(Finance Research) Member of Technical Staff
micro1 · NAMER · 6 days ago
RemoteRemoteResearchFull-time
About the role
Join our research team as a Member of Technical Staff (MTS), Finance Research, where you'll help define the frontier of AI-powered financial reasoning. This role sits at the intersection of large language models, agentic systems, and enterprise finance, with a focus on building rigorous evaluation frameworks that measure, benchmark, and advance AI performance across complex financial workflows.
Responsibilities
- Design, own, and evolve evaluation frameworks for AI agents operating in financial domains, including benchmark suites, scoring methodologies, quality rubrics, and research-grade evaluation protocols.
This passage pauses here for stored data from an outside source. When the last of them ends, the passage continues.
/-- The row of the opcode map (Tables 3.9 and 3.10a) whose form the fields have; field limits are `Instr.wf`. -/
def row (f : Fields) : Option Instr :=
  match f.op.toNat, f.x with
  | 0, false => if f.sub == 0#8 then (match f.len.toNat with | 0 => if f.d == 0#8 && f.a == 0#8 && f.b == 0#8 then some .nop else none | _ => none) else none
  | 0, true => if f.sub == 0#8 then (match f.len.toNat with | 0 => if f.d == 0#8 && f.a == 0#8 && f.b == 0#8 then some .yield else none | 1 => some (.yieldExt f.ext) | _ => none) else none
  | 1, false => if f.sub == 0#8 then (match f.len.toNat with | 0 => some (.add f.base) | 1 => some (.addExt f.ext) | 2 => some (.addLit f.litF) | 3 => some (.addExtLit f.extLit) | _ => none) else none
  | 1, true => if f.sub == 0#8 then (match f.len.toNat with | 0 => some (.sub f.base) | 1 => some (.subExt f.ext) | 2 => some (.subLit f.litF) | 3 => some (.subExtLit f.extLit) | _ => none) else none
  | 2, false => if f.sub == 0#8 then (match f.len.toNat with | 0 => some (.mul f.base) | 1 => some (.mulExt f.ext) | 2 => some (.mulLit f.litF) | 3 => some (.mulExtLit f.extLit) | _ => none) else none
  | 2, true => if f.sub == 0#8 then (match f.len.toNat with | 0 => some (.mulh f.base) | 1 => some (.mulhExt f.ext) | 2 => some (.mulhLit f.litF) | 3 => some (.mulhExtLit f.extLit) | _ => none) else none
  | 3, false => if f.sub == 0#8 then (match f.len.toNat with | 0 => some (.fma f.base) | 1 => some (.fmaExt f.ext) | 2 => some (.fmaLit f.litF) | 3 => some (.fmaExtLit f.extLit) | _ => none) else none
  | 3, true => if f.sub == 0#8 then (match f.len.toNat with | 0 => some (.fms f.base) | 1 => some (.fmsExt f.ext) | 2 => some (.fmsLit f.litF) | 3 => some (.fmsExtLit f.extLit) | _ => none) else none
  | 4, false => if f.sub == 0#8 then (match f.len.toNat with | 0 => some (.min f.base) | 1 => some (.minExt f.ext) | 2 => some (.minLit f.litF) | 3 => some (.minExtLit f.extLit) | _ => none) else none
  | 4, true => if f.sub == 0#8 then (match f.len.toNat with | 0 => some (.max f.base) | 1 => some (.maxExt f.ext) | 2 => some (.maxLit f.litF) | 3 => some (.maxExtLit f.extLit) | _ => none) else none
  | 5, false => if f.sub == 0#8 then (match f.len.toNat with | 0 => some (.and f.base) | 1 => some (.andExt f.ext) | 2 => some (.andLit f.litF) | 3 => some (.andExtLit f.extLit) | _ => none) else none
  | 5, true => if f.sub == 0#8 then (match f.len.toNat with | 0 => some (.or f.base) | 1 => some (.orExt f.ext) | 2 => some (.orLit f.litF) | 3 => some (.orExtLit f.extLit) | _ => none) else none
  | 6, false => if f.sub == 0#8 then (match f.len.toNat with | 0 => some (.xor f.base) | 1 => some (.xorExt f.ext) | 2 => some (.xorLit f.litF) | 3 => some (.xorExtLit f.extLit) | _ => none) else none
  | 6, true => if f.sub == 0#8 then (match f.len.toNat with | 0 => some (.andn f.base) | 1 => some (.andnExt f.ext) | 2 => some (.andnLit f.litF) | 3 => some (.andnExtLit f.extLit) | _ => none) else none
  | 7, false => if f.sub == 0#8 then (match f.len.toNat with | 0 => some (.shl f.base) | 1 => some (.shlExt f.ext) | 2 => some (.shlLit f.litF) | 3 => some (.shlExtLit f.extLit) | _ => none) else none
  | 7, true => if f.sub == 0#8 then (match f.len.toNat with | 0 => some (.shr f.base) | 1 => some (.shrExt f.ext) | 2 => some (.shrLit f.litF) | 3 => some (.shrExtLit f.extLit) | _ => none) else none
  | 8, false => if f.sub == 0#8 then (match f.len.toNat with | 0 => some (.cmpp f.base) | 1 => some (.cmppExt f.ext) | 2 => some (.cmppLit f.litF) | 3 => some (.cmppExtLit f.extLit) | _ => none) else none
  | 8, true => if f.sub == 0#8 then (match f.len.toNat with | 0 => some (.sel f.base) | 1 => some (.selExt f.ext) | 2 => some (.selLit f.litF) | 3 => some (.selExtLit f.extLit) | _ => none) else none
  | 9, false => if f.sub == 0#8 then (match f.len.toNat with | 0 => some (.mov f.base) | 1 => if f.w2.getLsbD 31 then some (.movWide f.ext) else some (.movExt f.ext) | 2 => some (.movLit f.litF) | 3 => some (.movExtLit f.extLit) | _ => none) else none
  | 9, true => if f.sub == 0#8 then (match f.len.toNat with | 0 => some (.movi f.d (f.b ++ f.a)) | 1 => some (.moviExt f.ext) | _ => none) else none
  | 10, false => if f.sub == 0#8 then (match f.len.toNat with | 0 => some (.cvt f.base) | 1 => some (.cvtExt f.ext) | _ => none) else none
  | 10, true => if f.sub == 0#8 then (match f.len.toNat with | 0 => some (.vtag f.base) | 1 => some (.vtagExt f.ext) | _ => none) else none
  | 11, false => if f.sub == 0#8 then (match f.len.toNat with | 0 => some (.sfu f.base) | 1 => some (.sfuExt f.ext) | _ => none) else none
  | 11, true => if f.sub == 0#8 then (match f.len.toNat with | 0 => some (.perm f.base) | 1 => some (.permExt f.ext) | _ => none) else none
  | 12, false => if f.sub == 0#8 then (match f.len.toNat with | 0 => some (.shfl f.base) | 1 => some (.shflExt f.ext) | _ => none) else none
  | 12, true => if f.sub == 0#8 then (match f.len.toNat with | 0 => some (.reduce f.base) | 1 => some (.reduceExt f.ext) | _ => none) else none
  | 13, false => if f.sub == 0#8 then (match f.len.toNat with | 0 => some (.scan f.base) | 1 => some (.scanExt f.ext) | _ => none) else none
  | 13, true => if f.sub == 0#8 then (match f.len.toNat with | 0 => some (.welf f.base) | 1 => some (.welfExt f.ext) | _ => none) else none
  | 14, false => if f.sub == 0#8 then (match f.len.toNat with | 0 => some (.ldl f.base) | 1 => some (.ldlExt f.ext) | _ => none) else none
  | 14, true => if f.sub == 0#8 then (match f.len.toNat with | 0 => some (.stl f.base) | 1 => some (.stlExt f.ext) | _ => none) else none
  | 15, false => if f.sub == 0#8 then (match f.len.toNat with | 0 => some (.lds f.base) | 1 => some (.ldsExt f.ext) | _ => none) else none
  | 15, true => if f.sub == 0#8 then (match f.len.toNat with | 0 => some (.sts f.base) | 1 => some (.stsExt f.ext) | _ => none) else none
  | 16, false => if f.sub == 0#8 then (match f.len.toNat with | 0 => some (.spush f.base) | 1 => some (.spushExt f.ext) | _ => none) else none
  | 16, true => if f.sub == 0#8 then (match f.len.toNat with | 0 => some (.spop f.base) | 1 => some (.spopExt f.ext) | _ => none) else none
  | 17, false => if f.sub == 0#8 then (match f.len.toNat with | 0 => some (.bra (f.b ++ f.a ++ f.d)) | 1 => some (.braExt f.ext) | _ => none) else none
  | 17, true => if f.sub == 0#8 then (match f.len.toNat with | 0 => some (.brc (f.b ++ f.a ++ f.d.extractLsb' 4 4) (f.d.getLsbD 3) (f.d.extractLsb' 0 3)) | _ => none) else none
  | 18, false => if f.sub == 0#8 then (match f.len.toNat with | 0 => some (.call (f.b ++ f.a ++ f.d)) | 1 => some (.callExt f.ext) | _ => none) else none
  | 18, true => if f.sub == 0#8 then (match f.len.toNat with | 0 => if f.d == 0#8 && f.a == 0#8 && f.b == 0#8 then some .ret else none | 1 => some (.retExt f.ext) | _ => none) else none
  | 19, false => if f.sub == 0#8 then (match f.len.toNat with | 0 => if f.d < 8#8 then some (.fork (f.d.extractLsb' 0 3) (f.b ++ f.a)) else none | 1 => some (.forkExt f.ext) | _ => none) else none
  | 19, true => if f.sub == 0#8 then (match f.len.toNat with | 0 => if f.d == 0#8 && f.a == 0#8 && f.b == 0#8 then some .fend else none | 1 => some (.fendExt f.ext) | _ => none) else none
  | 20, false => group20 f
  | 21, false => (match f.len.toNat with | 1 => some (.atom { sub := f.sub, e := f.ext }) | 3 => some (.atomLit { sub := f.sub, e := f.extLit }) | _ => none)
  | 21, true => (match f.len.toNat with | 1 => some (.atomc { sub := f.sub, e := f.ext }) | 3 => some (.atomcLit { sub := f.sub, e := f.extLit }) | _ => none)
  | 22, false => group22 f
  | 23, false => group23 f
  | 24, false => group24 f
  | 25, false => group25 f
  | 26, false => group26 f
  | 26, true => group26x f
  | 27, false => group27 f
  | 28, false => group28 f
  | 29, false => group29 f
  | _, _ => none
- Conduct original research on financial reasoning, decision-making, and workflow automation, translating findings into measurable improvements in AI system performance.
- Develop and curate datasets, test cases, and benchmark environments that capture real-world enterprise finance challenges.
- Collaborate with AI researchers, machine learning engineers, and product teams to evaluate, validate, and improve finance-focused models and agentic systems.
- Analyze model behavior, failure modes, and performance trends to generate actionable insights and guide research priorities.
- Publish internal research findings, technical reports, and best practices that contribute to the broader understanding of AI capabilities in finance.
- Help establish research standards and thought leadership for enterprise financial intelligence and AI evaluation.
- Foster a culture of scientific rigor, experimentation, and collaborative innovation within a distributed research environment.
Requirements
- Advanced degree in Finance, Economics, Financial Engineering, Quantitative Finance, or a related field (PhD strongly preferred; MBA, CFA, or equivalent expertise also considered).
- Deep domain expertise in one or more areas of finance, including investment research, capital markets, risk management, corporate finance, accounting, or financial analysis.
- Demonstrated experience conducting rigorous research, developing analytical methodologies, or building evaluation frameworks in finance or related quantitative disciplines.
- Strong ability to translate ambiguous real-world financial problems into measurable research questions and evaluation criteria.
- Exceptional analytical and critical-thinking skills, with a track record of solving complex, multidisciplinary problems.
- Excellent written and verbal communication skills, including experience producing research reports, technical documentation, or thought leadership content.
- Experience working in highly collaborative, cross-functional environments involving research, engineering, and product stakeholders.
Preferred Qualifications
- Experience evaluating, benchmarking, or researching large language models, AI agents, reasoning systems, or enterprise AI applications.
- Familiarity with agentic workflows, AI evaluation methodologies, synthetic data generation, or model alignment techniques.
- Knowledge of contemporary research in machine learning, financial AI, decision intelligence, or computational finance.
- Experience designing industry benchmarks, assessment frameworks, or performance standards.
- Publication record in academic conferences, journals, industry research, or influential technical publications.
- Proficiency with data analysis, experimentation, or quantitative research tools (e.g., Python, SQL, statistical analysis, or machine learning frameworks).